*** Input material Section Begins ***

-- ==== Sys2Proof/Machine/Stream.lean ====
section
/-!
DEFINITION. Capture streams at work: the look-back buffer, commitment into envelopes, drops, rate limits, stops, and
Exposure segments (R187 to R219).
-/

namespace Sys2Proof.Machine

/-! ## Look-back (R187, R192, R194) -/

/-- Order of entries: place in time, then rank, then the order within the rank (R187). -/
def entryBefore (a b : Entry) : Bool :=
  a.phys < b.phys || (a.phys = b.phys && (a.rank < b.rank || (a.rank = b.rank && a.sub < b.sub)))

/-- Sorts an entry into a look-back buffer, after its equals. -/
def lookInsert (e : Entry) : List Entry → List Entry
  | [] => [e]
  | x :: r => if entryBefore e x then e :: x :: r else x :: lookInsert e r

/-- Samples in one word of a sample format (R184). -/
def perWord (format : Nat) : Nat := if format = 1 then 9 else 2

/-- Marks in a look-back buffer; an event that only triggers is none. -/
def lookMarks (l : List Entry) : Nat := (l.filter fun e => e.word.mark && e.written).length

/-- The mark space of a look-back buffer (R194). -/
def markSpace : Nat := 128

/-- The unit ID of stream `i` of die `d`. -/
def streamUid (d i : Nat) : Nat := uid d clStream i

/-- A stream is an Exposure stream. -/
def isExpo (i : Nat) : Bool := i = 16 || i = 17

/-- The stream has an armed segment. -/
def armed (x : Stream) : Bool := x.state == .filling || x.state == .ready || x.state == .post || x.state == .rearm

/-- The look-back buffer runs: of a configured Roll or derived stream whose unit is AWAKE (R200) or that still stops for
its sleep (R180), or of an armed Exposure stream. -/
def lookRuns (s : State) (d i : Nat) : Bool :=
  let x := streamOf s d i
  if isExpo i then armed x else x.state == .rolling || (x.state != .unconfigured && awake s (streamUid d i))

/-- An entry of a look-back belongs to its stream's capture (R200, R206). -/
def belongs (x : Stream) (e : Entry) : Bool :=
  x.state == .rolling && x.tStart ≤ e.phys / 256 && (match x.tStop with | some t => e.phys / 256 < t | none => true)

/-- The words that lost samples would have filled: MK_GAP counts words (R185; DEDUCED, log entry 125). -/
def lostWords (x : Stream) (n : Nat) : Nat := (n + perWord x.format - 1) / perWord x.format

/-- MK_GAP for what a clock fault or an HPLL loss discarded (R163, R219); it waits while the mark space is full, so that its count
reaches the stream (R206). -/
def gapMark (x : Stream) (i : Nat) : Option (CWord × Stamp) :=
  if markSpace ≤ lookMarks x.look then none
  else x.gap.map fun g => (mkGap g.1 (if isExpo i then lostWords x g.2.1 else g.2.1) 0, g.2.2)

/-- A mark finds the mark space of a look-back full: it is dropped, and counted if it belongs to the stream (R194, R206); of
an Exposure stream the MK_GAP of a stored segment counts it.  A trigger still acts. -/
def lookFull (x : Stream) (i : Nat) (e : Entry) : Stream :=
  if isExpo i || belongs x e then
    { x with
      dropMarks := if isExpo i then x.dropMarks else x.dropMarks + 1
      lbLost := x.lbLost + 1, lbTime := if x.lbLost = 0 then e.time else x.lbTime
      look := if e.ev ≠ 0 && x.trigMask.getLsbD (e.ev - 1) then lookInsert { e with written := false } x.look else x.look }
  else x

/-- Puts an entry into a stream's look-back (R192, R194). -/
def lookAdd (s : State) (d i : Nat) (e : Entry) : State :=
  if !lookRuns s d i then s
  else
    let x := streamOf s d i
    setStream s d i (
      if e.word.mark && e.written && markSpace ≤ lookMarks x.look then lookFull x i e
      else { x with look := lookInsert e x.look })

/-- An entry for a mark word at a time. -/
def markEntry (s : State) (d : Nat) (w : CWord) (code sub : Nat) (t : Stamp) : Entry :=
  ⟨t, physFine s d t, markRank code, sub, w, false, false, 0, true⟩

/-- Writes a mark into a stream. -/
def addMark (s : State) (d i code data origin qual : Nat) (t : Stamp) : State :=
  lookAdd s d i (markEntry s d (markWord code data origin qual) code 0 t)

/-- The pending MK_GAP of a stream enters its look-back. -/
def putGap (s : State) (d i : Nat) : State :=
  let x := streamOf s d i
  match gapMark x i with
  | some (w, t) => lookAdd (setStream s d i { x with gap := none }) d i (markEntry s d w 0x03 0 t)
  | none => s

/-- A capture word reaches a Roll stream's look-back. -/
def addWord (s : State) (d i : Nat) (w : CWord) (t : Stamp) : State :=
  lookAdd s d i ⟨t, physFine s d t, 13, 0, w, false, false, 0, true⟩

/-- A sample reaches an Exposure stream's look-back; in a stale interval, with its strip's number. -/
def addSample (s : State) (d i : Nat) (v : Nat) (stale : Option Nat) (t : Stamp) : State :=
  lookAdd s d i ⟨t, physFine s d t, 13, stale.getD 0, ⟨BitVec.ofNat 64 v, 0, false⟩, true, stale.isSome, 0, true⟩

/-- Every stream of a die takes a step. -/
def eachStream (f : Nat → State → State) : State → State :=
  fun s => (List.range 96).foldl (fun s i => f i s) s

/-- MK_TIME_STEP into every capture stream of a die (R155); a step of 0 makes no mark. -/
def stepMarks (s : State) (d : Nat) (step : Int) (cause : Nat) : State :=
  if step = 0 then s
  else eachStream (fun i s => lookAdd s d i (markEntry s d (mkTimeStep step cause) 0x02 0 (nowStamp s d))) s

/-! ## Spool and envelopes (R197, R199, R204, R207) -/

def undelivered (x : Stream) : Nat := x.spool.length - x.ndeliv

/-- Posts EV_SPOOL_LEVEL when the undelivered envelopes rise to LEVEL_HI or fall to LEVEL_LO percent (R207). -/
def levelEvents (s : State) (d i before after : Nat) : State :=
  let x := streamOf s d i
  let ev := fun (s : State) (w : Nat) => post s d 0x0303 (streamUid d i) (dieTime s d) (leBytes 4 after ++ leBytes 1 w)
  if x.lvlHi ≠ 0 && before * 100 < x.lvlHi * x.slots && x.lvlHi * x.slots ≤ after * 100 then ev s 1
  else if x.lvlLo ≠ 0 && x.lvlLo * x.slots < before * 100 && after * 100 ≤ x.lvlLo * x.slots then ev s 2
  else s

/-- Makes a slot free, overwriting the oldest delivered envelope beyond RETAIN when all slots are in use (R204). -/
def takeSlot (x : Stream) : Option Stream :=
  if x.spool.length < x.slots then some x
  else if x.retain < x.ndeliv && x.slots ≠ 0 then some { x with spool := x.spool.drop 1, ndeliv := x.ndeliv - 1 }
  else none

/-- Slots free for a reservation (R204, R216). -/
def freeSlots (x : Stream) : Nat := x.slots - (x.spool.length - (x.ndeliv - min x.ndeliv x.retain))

/-- Bits of one sample. -/
def sampleBits (format : Nat) : Nat := if format = 1 then 8 else 36

/-- The least number of samples in a full envelope (R216). -/
def nMin (format : Nat) : Nat := if format = 1 then 3924 else 872

def ceilDiv (a b : Nat) : Nat := (a + b - 1) / b

/-- The number of Shutter counter set of an Exposure stream: 0 for stream 16, 1 for 17. -/
def expoIdx (i : Nat) : Nat := i - 16

/-- Envelopes one segment reserves (R216): one more for its measurement. -/
def reservation (x : Stream) (m : MeasCfg) : Nat :=
  ceilDiv x.pre (nMin x.format) + ceilDiv x.post (nMin x.format) + 2 + b2n m.enable

/-- The state holds samples of a segment. -/
def inSegment (x : Stream) : Bool := x.state == .filling || x.state == .ready || x.state == .post

/-- Slots free for a further segment: what the one under way and closed ones still reserve is not free (R214, R348). -/
def roomFor (x : Stream) : Nat :=
  freeSlots x - (x.closing.foldl (fun n k => n + k.hold) 0 + if inSegment x then reservation x x.seg.meas else 0)

/-- The spool of a stream has room for what the stream needs next: of an Exposure stream a segment's reservation. -/
def roomy (s : State) (d i : Nat) (x : Stream) : Bool :=
  !isExpo i || reservation x (measOf s d (expoIdx i)) ≤ roomFor x

/-- Replaces a stream whose spool may have gained room; the tick at which a reservation first fits is kept (R214). -/
def setSpool (s : State) (d i : Nat) (y : Stream) : State :=
  setStream s d i (if !roomy s d i (streamOf s d i) && roomy s d i y then { y with spaceAt := s.now } else y)

/-- `n` envelopes count as delivered (R204). -/
def countDelivered (s : State) (d i n : Nat) : State :=
  let x := streamOf s d i
  let u := undelivered x
  levelEvents (setSpool s d i { x with ndeliv := x.ndeliv + n, delivered := x.delivered + n, pos := 0 }) d i u (u - n)

/-- Forms an envelope: it takes the next sequence number and enters the spool (R197). -/
def formEnv (s : State) (d i : Nat) (e : Env) : State :=
  let x := streamOf s d i
  let n := undelivered x
  let s1 := setStream s d i { x with
    spool := x.spool ++ [{ e with seq := x.seqNext }], seqNext := (x.seqNext + 1) % 2 ^ 48 }
  let s2 := levelEvents s1 d i n (n + 1)
  if n = 0 && e.words.length ≤ x.pos then countDelivered s2 d i 1 else s2

/-- Closes a Roll stream's open envelope, if any. -/
def closeEnv (s : State) (d i : Nat) (flushed : Bool) : State :=
  let x := streamOf s d i
  match x.openEnv with
  | none => s
  | some e => formEnv (setStream s d i { x with openEnv := none }) d i { e with flushed := flushed }

/-- Puts an entry into the open envelope, or into a new one when a slot is free; none when there is neither.  A
thirteenth mark of an envelope in a sample format is dropped and counted (R198, R308). -/
def putRaw (s : State) (d i : Nat) (w : CWord) (t : Stamp) : Option State :=
  let x := streamOf s d i
  let x1 := match x.openEnv with
    | some _ => some x
    | none => (takeSlot x).map fun (y : Stream) => { y with openEnv := some (newEnv (key d i) y.format 0 t), openedAt := s.now }
  match x1 with
  | none => none
  | some y =>
    match y.openEnv with
    | none => none
    | some e =>
      if y.format ≠ 0 && w.mark && 12 ≤ (markPositions 0 e.words).length then
        some (setStream s d i { y with openEnv := some { e with marksLost := e.marksLost + 1 }, dropMarks := y.dropMarks + 1 })
      else
      let e1 := { e with words := e.words ++ [w], times := e.times ++ [t] }
      let s1 := setStream s d i { y with openEnv := some e1 }
      some (if e1.words.length = 448 then closeEnv s1 d i false else s1)

/-! ## Drops (R205) -/

/-- The words and marks that a mark counts, where it is an MK_GAP. -/
def gapOf (w : CWord) : Nat × Nat :=
  let v := w.pay.toNat
  if w.mark && bits v 56 8 = 0x03 then (bits v 0 40, bits v 40 16) else (0, 0)

/-- An entry that finds no slot is dropped or held; the first begins the drop (R205).  The MK_GAP of the drop takes over the counts
of one that is not held (R206). -/
def dropAdd (s : State) (d i : Nat) (e : Entry) : State :=
  let x := streamOf s d i
  let s1 := match x.drop with
    | some _ => s
    | none => postStamp s d 0x0304 (streamUid d i) e.time 0 (leBytes 1 1)
  let dr := x.drop.getD ⟨e.time, 0, 0, 0, []⟩
  let x1 := streamOf s1 d i
  setStream s1 d i
    (if !e.word.mark then { x1 with drop := some { dr with words := dr.words + 1 }, dropWords := x1.dropWords + 1 }
     else if dr.held.length < 64 then { x1 with drop := some { dr with held := dr.held ++ [e] } }
     else
       let g := gapOf e.word
       { x1 with drop := some { dr with words := dr.words + g.1, marks := dr.marks + g.2 + 1 }, dropMarks := x1.dropMarks + 1 })

/-- Puts one entry, or drops it when a drop is in progress or begins. -/
def putOne (s : State) (d i : Nat) (e : Entry) : State :=
  match (streamOf s d i).drop with
  | some _ => dropAdd s d i e
  | none =>
    match putRaw s d i e.word e.time with
    | some s1 => s1
    | none => dropAdd s d i e

/-- Puts a list of entries. -/
def putAll (s : State) (d i : Nat) : List Entry → State
  | [] => s
  | e :: r => putAll (putOne s d i e) d i r

/-- An MK_TIME of the stream's own: not held and not counted when there is no slot (R205). -/
def putTime (s : State) (d i : Nat) (t : Stamp) : State :=
  match (streamOf s d i).drop with
  | some _ => s
  | none => (putRaw s d i (mkTime t) t).getD s

/-- Ends a drop once a slot is free (R205): the next envelope opens with MK_GAP and both counts, then the held marks;
MK_TIME follows before the next word. -/
def resumeDrop (s : State) (d i : Nat) : State :=
  let x := streamOf s d i
  match x.drop with
  | none => s
  | some dr =>
    if (takeSlot x).isNone then s
    else
      let s1 := setStream s d i { x with drop := none, needTime := true }
      let g : Entry := ⟨dr.begin, 0, 0, 0, mkGap 0 dr.words dr.marks, false, false, 0, true⟩
      let s2 := putAll (putOne s1 d i g) d i dr.held
      postStamp s2 d 0x0304 (streamUid d i) dr.begin 0
        (leBytes 1 2 ++ leBytes 1 dr.cause ++ leBytes 6 0 ++ leBytes 8 dr.words)

/-- Envelopes become delivered: their count moves, and a drop ends if a slot is now free (R204, R205). -/
def deliverEnvs (s : State) (d i n : Nat) : State := resumeDrop (countDelivered s d i n) d i

/-- A port has taken every entry of the oldest undelivered envelope: it is delivered (R394). -/
def takeWhole (s : State) (d i : Nat) : State := deliverEnvs s d i 1

/-! ## Roll (R188, R200 to R203) -/

/-- The token bucket after filling up to a tick: tokens are kept in 1/1750 word, so RATE million words per second
adds RATE per tick (R203). -/
def bucketFill (x : Stream) (t : Nat) : Stream :=
  { x with tokens := min (x.burst * usTicks) (x.tokens + x.rate * (t - x.fillAt)), fillAt := max x.fillAt t }

/-- The mark codes that a MK_TIME follows (R188). -/
def wantsTime (w : CWord) : Bool := let c := bits w.pay.toNat 56 8; c = 0x03 || c = 0x02 || c = 0x05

*** Input material Section Ends ***

§ **Work required**
For this exercise, repeat exactly the lines of the data above from the one with "e => formEnv" down to the one with "e with words", both end lines included.

§ **Response to the task**
  | some e => formEnv (setStream s d i { x with openEnv := none }) d i { e with flushed := flushed }

/-- Puts an entry into the open envelope, or into a new one when a slot is free; none when there is neither.  A
thirteenth mark of an envelope in a sample format is dropped and counted (R198, R308). -/
def putRaw (s : State) (d i : Nat) (w : CWord) (t : Stamp) : Option State :=
  let x := streamOf s d i
  let x1 := match x.openEnv with
    | some _ => some x
    | none => (takeSlot x).map fun (y : Stream) => { y with openEnv := some (newEnv (key d i) y.format 0 t), openedAt := s.now }
  match x1 with
  | none => none
  | some y =>
    match y.openEnv with
    | none => none
    | some e =>
      if y.format ≠ 0 && w.mark && 12 ≤ (markPositions 0 e.words).length then
        some (setStream s d i { y with openEnv := some { e with marksLost := e.marksLost + 1 }, dropMarks := y.dropMarks + 1 })
      else
      let e1 := { e with words := e.words ++ [w], times := e.times ++ [t] }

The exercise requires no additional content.